For the 3D feature map I ∈ R^Nx×Ny×Nz, the DWT is implemented using separable wavelet bases, applying a one-dimensional (1D) wavelet transform to each spatial dimension d ∈ {x, y, z} in sequence. If L denotes a low-pass filter, H denotes a high-pass filter, and Sx, Sy, Sz ∈ {L, H} denote subband indices, then the calculation of the 8 subband coefficients C_SxSySz (in the order of z, y, x dimensions) can be expressed as Eq. [7]:

$G_{S x S y S z} [i, j, k] = (↓_{x} (f_{S x} *_{x} (↓_{y} (f_{S y} *_{y} (↓_{z} (f_{S z} *_{z} I))))))$ [7]

where i, j, and k represent the indices of the subbands after downsampling in the x, y, and z dimensions, respectively. ∗_d denotes the convolution operation in dimension d, ↓_d denotes the downsampling operation in dimension d, and f_Sd denotes the filter. When Sd=L, f_Sd selects the low-pass filter; otherwise, it selects the high-pass filter. Through the above calculations, a set of 8 subbands C_SxSySzis obtained.

IDWT applies 1D inverse transforms to the x, y, and z dimensions in sequence, reconstructing spatial domain features by superimposing the contributions of all 8 subbands. Its formal representation as Eq. [8]:

$I (n_{x}, n_{y}, n_{z}) = \sum_{S x S y S z} ({\hat{f}}_{S z} *_{z} (↑_{z} ({\hat{f}}_{S y} *_{y} (↑_{y} ({\hat{f}}_{S x} *_{x} (↑_{x} C_{S x S y S z}))))))$ [8]
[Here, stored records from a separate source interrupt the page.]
-- ==== Sys2Proof/Machine/Dispatch.lean ====
section
/-! DEFINITION. The meaning of every instruction: one arm for each row of the opcode table. -/

namespace Sys2Proof.Machine

def exec (i : Instr) (s : State) : Host.Outcome State Fault Refusal :=
  match i with
  -- read transactions
  | .rdId => Sys2Proof.Machine.execRdId s
  | .rdCmd => Sys2Proof.Machine.execRdCmd s
  | .rdStatus => Sys2Proof.Machine.execRdStatus s
  | .rdMsgLen => Sys2Proof.Machine.execRdMsgLen s
  | .rdBlocks => Sys2Proof.Machine.execRdBlocks s
  | .rdNblocks => Sys2Proof.Machine.execRdNblocks s
  | .rdMsgCap => Sys2Proof.Machine.execRdMsgCap s
  | .rdDigest j => Sys2Proof.Machine.execRdDigest j s
  | .rdHex q => Sys2Proof.Machine.execRdHex q s
  | .rdDigestb q => Sys2Proof.Machine.execRdDigestb q s
  | .rdMsg o => Sys2Proof.Machine.execRdMsg o s
  | .rdRsv a => Sys2Proof.Machine.execRdRsv a s
  -- write transactions
  | .wrId d st => Sys2Proof.Machine.execWrId d st s
  | .wrCmd d st => Sys2Proof.Machine.execWrCmd d st s
  | .wrStatus d st => Sys2Proof.Machine.execWrStatus d st s
  | .wrMsgLen d st => Sys2Proof.Machine.execWrMsgLen d st s
  | .wrBlocks d st => Sys2Proof.Machine.execWrBlocks d st s
  | .wrNblocks d st => Sys2Proof.Machine.execWrNblocks d st s
  | .wrMsgCap d st => Sys2Proof.Machine.execWrMsgCap d st s
  | .wrDigest j d st => Sys2Proof.Machine.execWrDigest j d st s
  | .wrHex q d st => Sys2Proof.Machine.execWrHex q d st s
  | .wrDigestb q d st => Sys2Proof.Machine.execWrDigestb q d st s
  | .wrMsg o d st => Sys2Proof.Machine.execWrMsg o d st s
  | .wrRsv a d st => Sys2Proof.Machine.execWrRsv a d st s
  -- commands
  | .cmdNop => Sys2Proof.Machine.execCmdNop s
  | .cmdStart => Sys2Proof.Machine.execCmdStart s
  | .cmdClear => Sys2Proof.Machine.execCmdClear s
  | .cmdIllegal d => Sys2Proof.Machine.execCmdIllegal d s
  -- micro-ops
  | .uopLoad => Sys2Proof.Machine.execUopLoad s
  | .uopSched => Sys2Proof.Machine.execUopSched s
  | .uopCinit => Sys2Proof.Machine.execUopCinit s
  | .uopRound => Sys2Proof.Machine.execUopRound s
  | .uopFeed => Sys2Proof.Machine.execUopFeed s
  | .uopFinal => Sys2Proof.Machine.execUopFinal s

end Sys2Proof.Machine
end

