-- ==== Sys2Proof/Machine/Script.lean ====
section
/-! DEFINITION. Host scripts (30_encoding.md R98, R99): the expansions of the pseudo-instructions into
bus transactions. The host and its scripts are outside the block; these are the inputs they give it. -/

namespace Sys2Proof.Machine.Script

/-- `WR addr, data, strb` (R98). -/
def wr (a d : Word) (s : Strobe) : Input := .bus (writeTx a d s)

/-- `RD addr` (R98). -/
def rd (a : Word) : Input := .bus (readTx a)

/-- `CMD.NOP` (R99). -/
def cmdNop : Input := wr 0x004 0x00000000 0xF

/-- `CMD.START` (R99). -/
def cmdStart : Input := wr 0x004 0x00000001 0xF

/-- `CMD.CLEAR` (R99). -/
def cmdClear : Input := wr 0x004 0x00000002 0xF

/-- `SETLEN n` (R99). -/
def setLen (n : Word) : Input := wr 0x00C n 0xF

/-- The words of `LOADMSG` from word `q` on (R99): four bytes a word, the lanes beyond the message 0 and
their strobe bits 0. -/
def loadMsgFrom (q : Nat) : List Byte → List Input
  | [] => []
  | [b0] => [wr (windowAddr 0x1000 q) (ofLanes b0 0 0 0) 0x1]
  | [b0, b1] => [wr (windowAddr 0x1000 q) (ofLanes b0 b1 0 0) 0x3]
  | [b0, b1, b2] => [wr (windowAddr 0x1000 q) (ofLanes b0 b1 b2 0) 0x7]
  | b0 :: b1 :: b2 :: b3 :: bs =>
    wr (windowAddr 0x1000 q) (ofLanes b0 b1 b2 b3) 0xF :: loadMsgFrom (q + 1) bs

/-- `LOADMSG b0 … b(n-1)` (R99). -/
def loadMsg (msg : List Byte) : List Input := loadMsgFrom 0 msg

/-- One round of `POLL addr, …` (R99) that leaves the core `k` turns before the next read. -/
def pollRound (a : Word) (k : Nat) : List Input := rd a :: List.replicate k .core

/-- The test that ends `POLL addr, mask, v` (R99): `(rdata and mask) = v`. -/
def pollMet (mask v : Word) (s : State) : Bool := decide (s.rdata &&& mask = v)

/-- One round of `WAITIDLE` = `POLL 0x008, 0x00000001, 0` (R99). -/
def waitIdleRound (k : Nat) : List Input := pollRound 0x008 k

/-- The test that ends `WAITIDLE` (R99). -/
def waitIdleMet (s : State) : Bool := pollMet 0x00000001 0x00000000 s

end Sys2Proof.Machine.Script
end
where (n_x, n_y, n_z) represent the positions of the reconstructed image in the x, y, and z dimensions. ↑_d denotes upsampling in dimension d. ${\hat{f}}_{S d}$ denotes the reconstruction filter. When Sd=L, ${\hat{f}}_{S d}$ a low-pass filter is selected; otherwise, a high-pass filter is used.

Wavelet-decomposed frequency domain features usually exhibit alternating positive–negative coefficients, and these values reflect the detailed information, such as edges and textures of the image. In this study, to prevent high-frequency information loss caused by negative-value truncation in ReLU activations [ReLU(x) = max(0, x)], we employ the GELU activation. Meanwhile, the smooth activation property of GELU makes the cross-sub-band gradient propagation more stable, thus realizing the efficient fusion and propagation of different sub-band features. The specific mathematical expression of GELU is provided in Eq. [9].
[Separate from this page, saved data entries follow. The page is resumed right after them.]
-- ==== Sys2Proof/Certificates/Slice0/Obligations.lean ====
section
/-! DEFINITION. The statements for the provers. Each docstring names the rules of spec/ it formalises.
Where a clause rests on a choice of the model, the docstring names the log entry. -/

open Sys2Proof Sys2Proof.Machine

/-! ## Encoding and decoding -/

/-- Words written out from the opcode table decode to the instructions they stand for (R91, R94, R96;
bits of operands above the key as log 7 lays them out). -/
def Obligations.DecodeWrittenWords : Prop :=
  decodeTableWord 40 0x0000000000 = some .rdId
    ∧ decodeTableWord 40 0x000000003C = some (.rdDigest 7)
    ∧ decodeTableWord 40 0x0000001ABD = some (.rdMsg 0xABC)
    ∧ decodeTableWord 40 0x00000000A0 = some (.rdRsv 0xA0)
    ∧ decodeTableWord 80 0x07006362610100001000 = some (.wrMsg 0 0x00636261 0x7)
    ∧ decodeTableWord 80 0x0F00000005010000000D = some (.wrMsgLen 5 0xF)
    ∧ decodeTableWord 32 0x00000001 = some .cmdStart
    ∧ decodeTableWord 32 0x00000101 = some (.cmdIllegal 0x101)
    ∧ decodeTableWord 8 0x4 = some .uopRound
    ∧ decodeTableWord 8 0x7 = none

/-- HEADLINE (a): for every legal `MSG_MEM_BYTES`, decoding the encoding of a well-formed instruction
gives it back, with every operand. -/
def Obligations.DecodeEncodeRoundTrip : Prop :=
  ∀ (c : Config) (i : Instr), c.wf = true → i.wellFormed c = true → decode c (encode i) = .ok i

/-- The other direction, and well-formedness: the decoder gives a well-formed instruction, and drops of
a transaction only what R64 and R94 say is ignored: address bits [1:0], and the data and strobe of a
read. -/
def Obligations.EncodeDecodeTransaction : Prop :=
  ∀ (c : Config) (t : BusTx), c.wf = true →
    (decodeBus c t).wellFormed c = true
      ∧ encode (decodeBus c t) = .bus
          { write := t.write
            addr := (t.addr >>> 2) <<< 2
            wdata := if t.write then t.wdata else 0
            wstrb := if t.write then t.wstrb else 0 }

/-- R94, R95 for the table's `MSG_MEM_BYTES` = 4096: a row of the opcode table that is no catch-all
applies to a transaction, `(KEY and mask) = match`, exactly when the decoder gives that row; and the
rows do not overlap. -/
def Obligations.BusRowsSelect : Prop :=
  ∀ (t : BusTx),
    (∀ row ∈ busRows,
      (t.key &&& row.2.2 = row.2.1 ↔ (decodeBus Config.default t).mnemonic = row.1))
      ∧ (busRows.filter fun row => decide (t.key &&& row.2.2 = row.2.1)).length ≤ 1

/-- R92: the words that are no command are exactly those with `RSV` ≠ 0 or `OP` ∉ {0, 1, 2}. -/
def Obligations.IllegalWords : Prop :=
  ∀ (d : Word),
    decodeCmd d = .cmdIllegal d ↔
      d.extractLsb' 8 24 ≠ 0 ∨ (d.extractLsb' 0 8 ≠ 0 ∧ d.extractLsb' 0 8 ≠ 1 ∧ d.extractLsb' 0 8 ≠ 2)

/-- R64: a transaction at address `a` acts on the word at `a` with bits [1:0] cleared, and no access
faults. -/
def Obligations.LowAddressBitsIgnored : Prop :=
  ∀ (s : State) (t : BusTx) (is : List Input),
    step (s.setInputs (.bus t :: is))
        = step (s.setInputs (.bus { t with addr := (t.addr >>> 2) <<< 2 } :: is))
      ∧ ∃ u, step (s.setInputs (.bus t :: is)) = .next u

/-! ## The step -/

/-- A step runs the decoded instruction (R20, R95, R96, R270): a waiting transaction runs its BUS row; a
turn of the core, given or by default when nothing waits (log 1), runs the micro-op `PHASE` selects, and
leaves everything as it is where `PHASE` selects none; a reset event resets. That the last two keep
`rdata` is the model's choice (log 3). -/
def Obligations.StepRunsDecodedInstruction : Prop :=
  ∀ (s : State) (t : BusTx) (is : List Input) (i : Instr),
    (s.inputs = .bus t :: is → step s = exec (decodeBus s.cfg t) (s.setInputs is))
      ∧ (s.inputs = .core :: is → decodeUop s.phase.code = some i → step s = exec i (s.setInputs is))
      ∧ (s.inputs = [] → decodeUop s.phase.code = some i → step s = exec i s)
      ∧ (s.inputs = .core :: is → decodeUop s.phase.code = none → step s = .next (s.setInputs is))
      ∧ (s.inputs = [] → decodeUop s.phase.code = none → step s = .next s)
      ∧ (s.inputs = .reset :: is → step s = .next (s.setInputs is).onReset)

/-- R120: the rule that a bus write runs, by the aligned address. That an ignored write keeps `rdata` too,
as its equation says, is the model's choice (log 3). -/
def Obligations.BusWriteSelectsRule : Prop :=
  ∀ (s : State) (t : BusTx) (is : List Input) (a : Word),
    s.inputs = .bus t :: is → t.write = true → a = (t.addr >>> 2) <<< 2 →
      (a = 0x004 → step s = exec (.wrCmd t.wdata t.wstrb) (s.setInputs is))
        ∧ (a = 0x00C → step s = exec (.wrMsgLen t.wdata t.wstrb) (s.setInputs is))
        ∧ (0x1000 ≤ a.toNat → a.toNat < 0x1000 + s.cfg.cap →
            step s = exec (.wrMsg (a - 0x1000) t.wdata t.wstrb) (s.setInputs is))
        ∧ (a ≠ 0x004 → a ≠ 0x00C → ¬ (0x1000 ≤ a.toNat ∧ a.toNat < 0x1000 + s.cfg.cap) →
            step s = .next (s.setInputs is))

/-- R121: the rule that a bus read runs, by the aligned address; 0 at every address that no row
names. -/
def Obligations.BusReadSelectsRule : Prop :=
  ∀ (s : State) (t : BusTx) (is : List Input) (a : Word),
    s.inputs = .bus t :: is → t.write = false → a = (t.addr >>> 2) <<< 2 →
      (a = 0x000 → step s = exec .rdId (s.setInputs is))
        ∧ (a = 0x004 → step s = exec .rdCmd (s.setInputs is))
        ∧ (a = 0x008 → step s = exec .rdStatus (s.setInputs is))
        ∧ (a = 0x00C → step s = exec .rdMsgLen (s.setInputs is))
        ∧ (a = 0x010 → step s = exec .rdBlocks (s.setInputs is))
        ∧ (a = 0x014 → step s = exec .rdNblocks (s.setInputs is))
        ∧ (a = 0x018 → step s = exec .rdMsgCap (s.setInputs is))
        ∧ (∀ j : Fin 8, a.toNat = 0x020 + 4 * j.val → step s = exec (.rdDigest j) (s.setInputs is))
        ∧ (∀ q : Fin 16, a.toNat = 0x040 + 4 * q.val → step s = exec (.rdHex q) (s.setInputs is))
        ∧ (∀ q : Fin 8, a.toNat = 0x080 + 4 * q.val → step s = exec (.rdDigestb q) (s.setInputs is))
        ∧ (0x1000 ≤ a.toNat → a.toNat < 0x1000 + s.cfg.cap →
            step s = exec (.rdMsg (a - 0x1000)) (s.setInputs is))
        ∧ (a = 0x01C ∨ (0x0A0 ≤ a.toNat ∧ a.toNat < 0x1000) ∨ 0x1000 + s.cfg.cap ≤ a.toNat →
            step s = .next ((s.setInputs is).setRdata 0))

/-- R240: every instruction and every step answers a next state; none faults and none is refused; and a
micro-op sets no flag. For operands that no encoding carries this is the model's choice (log 8). -/
def Obligations.EveryStepCompletes : Prop :=
  (∀ s : State, ∃ u, step s = .next u)
    ∧ (∀ (i : Instr) (s : State), ∃ u, exec i s = .next u)
    ∧ ∀ (i : Instr) (s u : State) (p : BitVec 3), decodeUop p = some i → exec i s = .next u →
        SameFlags s u

/-- R20, R254: in IDLE and DONE the core takes no step, given a turn or none (log 1): all state is kept,
and `rdata` with it (the model's choice, log 3). -/
def Obligations.CoreRestsInIdleAndDone : Prop :=
  ∀ (s : State), s.phase = .idle ∨ s.phase = .done → s.coreNext = true →
    ∃ u, step s = .next u ∧ u = s.setInputs s.inputs.tail

/-! ## Commands -/

/-- R122: NOP changes no state, in any phase. That it keeps `rdata` too, as the equation says, is the
model's choice (log 3). -/
def Obligations.NopChangesNothing : Prop := ∀ (s : State), exec .cmdNop s = .next s

/-- R123: START, refused while busy, refused for a length above the memory, or accepted. `NBLK` is
stated for a legal `MSG_MEM_BYTES` (R8). -/
def Obligations.StartCommand : Prop :=
  ∀ (s : State), ∃ u, exec .cmdStart s = .next u
    ∧ u.a = s.a ∧ u.w = s.w ∧ u.dg = s.dg ∧ u.errCmd = s.errCmd
    ∧ SameMessage s u ∧ SameSurroundings s u
    ∧ (s.busy = true →
        u.errBusy = true ∧ u.errLen = s.errLen ∧ u.h = s.h ∧ SameSequencer s u)
    ∧ (s.busy = false → s.cfg.cap < s.msgLen.toNat →
        u.errLen = true ∧ u.errBusy = s.errBusy ∧ u.h = s.h ∧ u.phase = .idle ∧ u.stepIdx = 0
          ∧ u.kblk = s.kblk ∧ u.nblk = s.nblk)
    ∧ (s.busy = false → s.msgLen.toNat ≤ s.cfg.cap → s.cfg.wf = true →
        SameFlags s u ∧ u.h = iv ∧ u.nblk.toNat = (s.msgLen.toNat + 8) / 64 + 1 ∧ u.kblk = 0
          ∧ u.stepIdx = 0 ∧ u.phase = .load)

/-- R124: CLEAR, refused while busy, or back to IDLE with the flags and the block counters cleared. -/
def Obligations.ClearCommand : Prop :=
  ∀ (s : State), ∃ u, exec .cmdClear s = .next u
    ∧ SameHash s u ∧ SameMessage s u ∧ SameSurroundings s u
    ∧ (s.busy = true →
        u.errBusy = true ∧ u.errCmd = s.errCmd ∧ u.errLen = s.errLen ∧ SameSequencer s u)
    ∧ (s.busy = false →
        u.errCmd = false ∧ u.errBusy = false ∧ u.errLen = false ∧ u.phase = .idle ∧ u.stepIdx = 0
          ∧ u.kblk = 0 ∧ u.nblk = 0)

/-- R125: an illegal word sets `ERR_CMD` and changes nothing else, in any phase. That the row runs alike for
a word that is legal, which no decoding gives it, is the model's choice (log 8). -/
def Obligations.IllegalCommand : Prop :=
  ∀ (d : Word) (s : State), ∃ u, exec (.cmdIllegal d) s = .next u
    ∧ u.errCmd = true ∧ u.errBusy = s.errBusy ∧ u.errLen = s.errLen
    ∧ SameSequencer s u ∧ SameHash s u ∧ SameMessage s u ∧ SameSurroundings s u

/-- R141: a command write runs the command its word encodes, the encoding checked first whatever the
phase, the strobe ignored; it sets at most one flag. -/
def Obligations.CommandWrite : Prop :=
  ∀ (d : Word) (st : Strobe) (s : State), ∃ u, exec (.wrCmd d st) s = .next u
    ∧ newFlags s u ≤ 1
    ∧ (d = 0x00000000 → exec .cmdNop s = .next u)
    ∧ (d = 0x00000001 → exec .cmdStart s = .next u)
    ∧ (d = 0x00000002 → exec .cmdClear s = .next u)
    ∧ (d ≠ 0x00000000 → d ≠ 0x00000001 → d ≠ 0x00000002 →
        exec (.cmdIllegal d) s = .next u ∧ u.errCmd = true ∧ u.errBusy = s.errBusy)

/-! ## Writes -/

/-- R126: a `MSG_LEN` write stores any word, or is refused with `ERR_BUSY` while busy. -/
def Obligations.WriteMessageLength : Prop :=
  ∀ (d : Word) (st : Strobe) (s : State), ∃ u, exec (.wrMsgLen d st) s = .next u
    ∧ SameSequencer s u ∧ SameHash s u ∧ SameSurroundings s u
    ∧ (∀ o, u.mem.get? o = s.mem.get? o)
    ∧ u.errCmd = s.errCmd ∧ u.errLen = s.errLen
    ∧ (s.busy = true → u.errBusy = true ∧ u.msgLen = s.msgLen)
    ∧ (s.busy = false → u.errBusy = s.errBusy ∧ u.msgLen = d)

/-- R127: a message write stores the strobed lanes, lane `m` to `MEM[o+m]` for `o = a - 0x1000`, and no
other byte, or is refused with `ERR_BUSY` while busy. For a legal `MSG_MEM_BYTES` (R8) and an aligned
address of the window. -/
def Obligations.WriteMessageBytes : Prop :=
  ∀ (a d : Word) (st : Strobe) (s : State) (o : Nat), s.cfg.wf = true → a.toNat % 4 = 0 →
    a.toNat = 0x1000 + o → o < s.cfg.cap →
    ∃ u, exec (.wrMsg (a - 0x1000) d st) s = .next u
      ∧ SameSequencer s u ∧ SameHash s u ∧ SameSurroundings s u
      ∧ u.msgLen = s.msgLen ∧ u.errCmd = s.errCmd ∧ u.errLen = s.errLen
      ∧ (s.busy = true → u.errBusy = true ∧ ∀ x, u.mem.get? x = s.mem.get? x)
      ∧ (s.busy = false →
          u.errBusy = s.errBusy
            ∧ (∀ m, m < 4 → u.mem.get? (o + m) =
                if st.getLsbD m then some (d.extractLsb' (8 * m) 8) else s.mem.get? (o + m))
            ∧ ∀ x, x < o ∨ o + 4 ≤ x → u.mem.get? x = s.mem.get? x)

/-- R139: a write to a read-only register changes no state and sets no flag, even while busy. That it keeps
`rdata` too, as the equations say, is the model's choice (log 3). -/
def Obligations.ReadOnlyWritesIgnored : Prop :=
  ∀ (s : State) (d : Word) (st : Strobe) (j q : Fin 8) (x : Fin 16),
    exec (.wrId d st) s = .next s ∧ exec (.wrStatus d st) s = .next s
      ∧ exec (.wrBlocks d st) s = .next s ∧ exec (.wrNblocks d st) s = .next s
      ∧ exec (.wrMsgCap d st) s = .next s ∧ exec (.wrDigest j d st) s = .next s
      ∧ exec (.wrHex x d st) s = .next s ∧ exec (.wrDigestb q d st) s = .next s

/-- R140: at a reserved address of R70 a read returns 0 and a write is ignored; nothing else changes and
no flag is set. First for the two rows, for every operand, even one that no encoding gives (the model's
choice, log 8), then for the transaction itself. That a write keeps `rdata` too, as its equations say, is
the model's choice (log 3). -/
def Obligations.ReservedAddresses : Prop :=
  (∀ (s : State) (a d : Word) (st : Strobe),
    exec (.wrRsv a d st) s = .next s ∧ exec (.rdRsv a) s = .next (s.setRdata 0))
    ∧ ∀ (s : State) (t : BusTx) (is : List Input), s.inputs = .bus t :: is →
        (0x1C ≤ t.addr.toNat ∧ t.addr.toNat ≤ 0x1F) ∨ (0xA0 ≤ t.addr.toNat ∧ t.addr.toNat ≤ 0xFFF)
          ∨ (s.cfg.wf = true ∧ 0x1000 + s.cfg.cap ≤ t.addr.toNat) →
        (t.write = true → step s = .next (s.setInputs is))
          ∧ (t.write = false → step s = .next ((s.setInputs is).setRdata 0))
$G E L U (x) = x \cdot Φ (x) \approx x \cdot \frac{1}{2} (1 + \tanh (\sqrt{\frac{2}{π} (x + 0.44715 x^{3})}))$ [9]

where $Φ (x)$ is the cumulative distribution function of the Gaussian distribution.

Feature classification

The feature classification subnetwork consists of three sequential components: GAP, FC layer, and Softmax activation function. The GAP operation compresses the 3D feature map obtained from the final BRWF module fusion into a compact vector of size 1×1×C, reserving channel-wise semantics while discarding spatial redundancies. Subsequently, FC layers project this vector into class-aligned logits through linear transformation, completing the transformation from high-level semantic features to classification scores. Finally, the Softmax function normalizes these logits into probabilistic class predictions, with the maximal probability category determining the diagnostic classification (NPN/BPN/MPN).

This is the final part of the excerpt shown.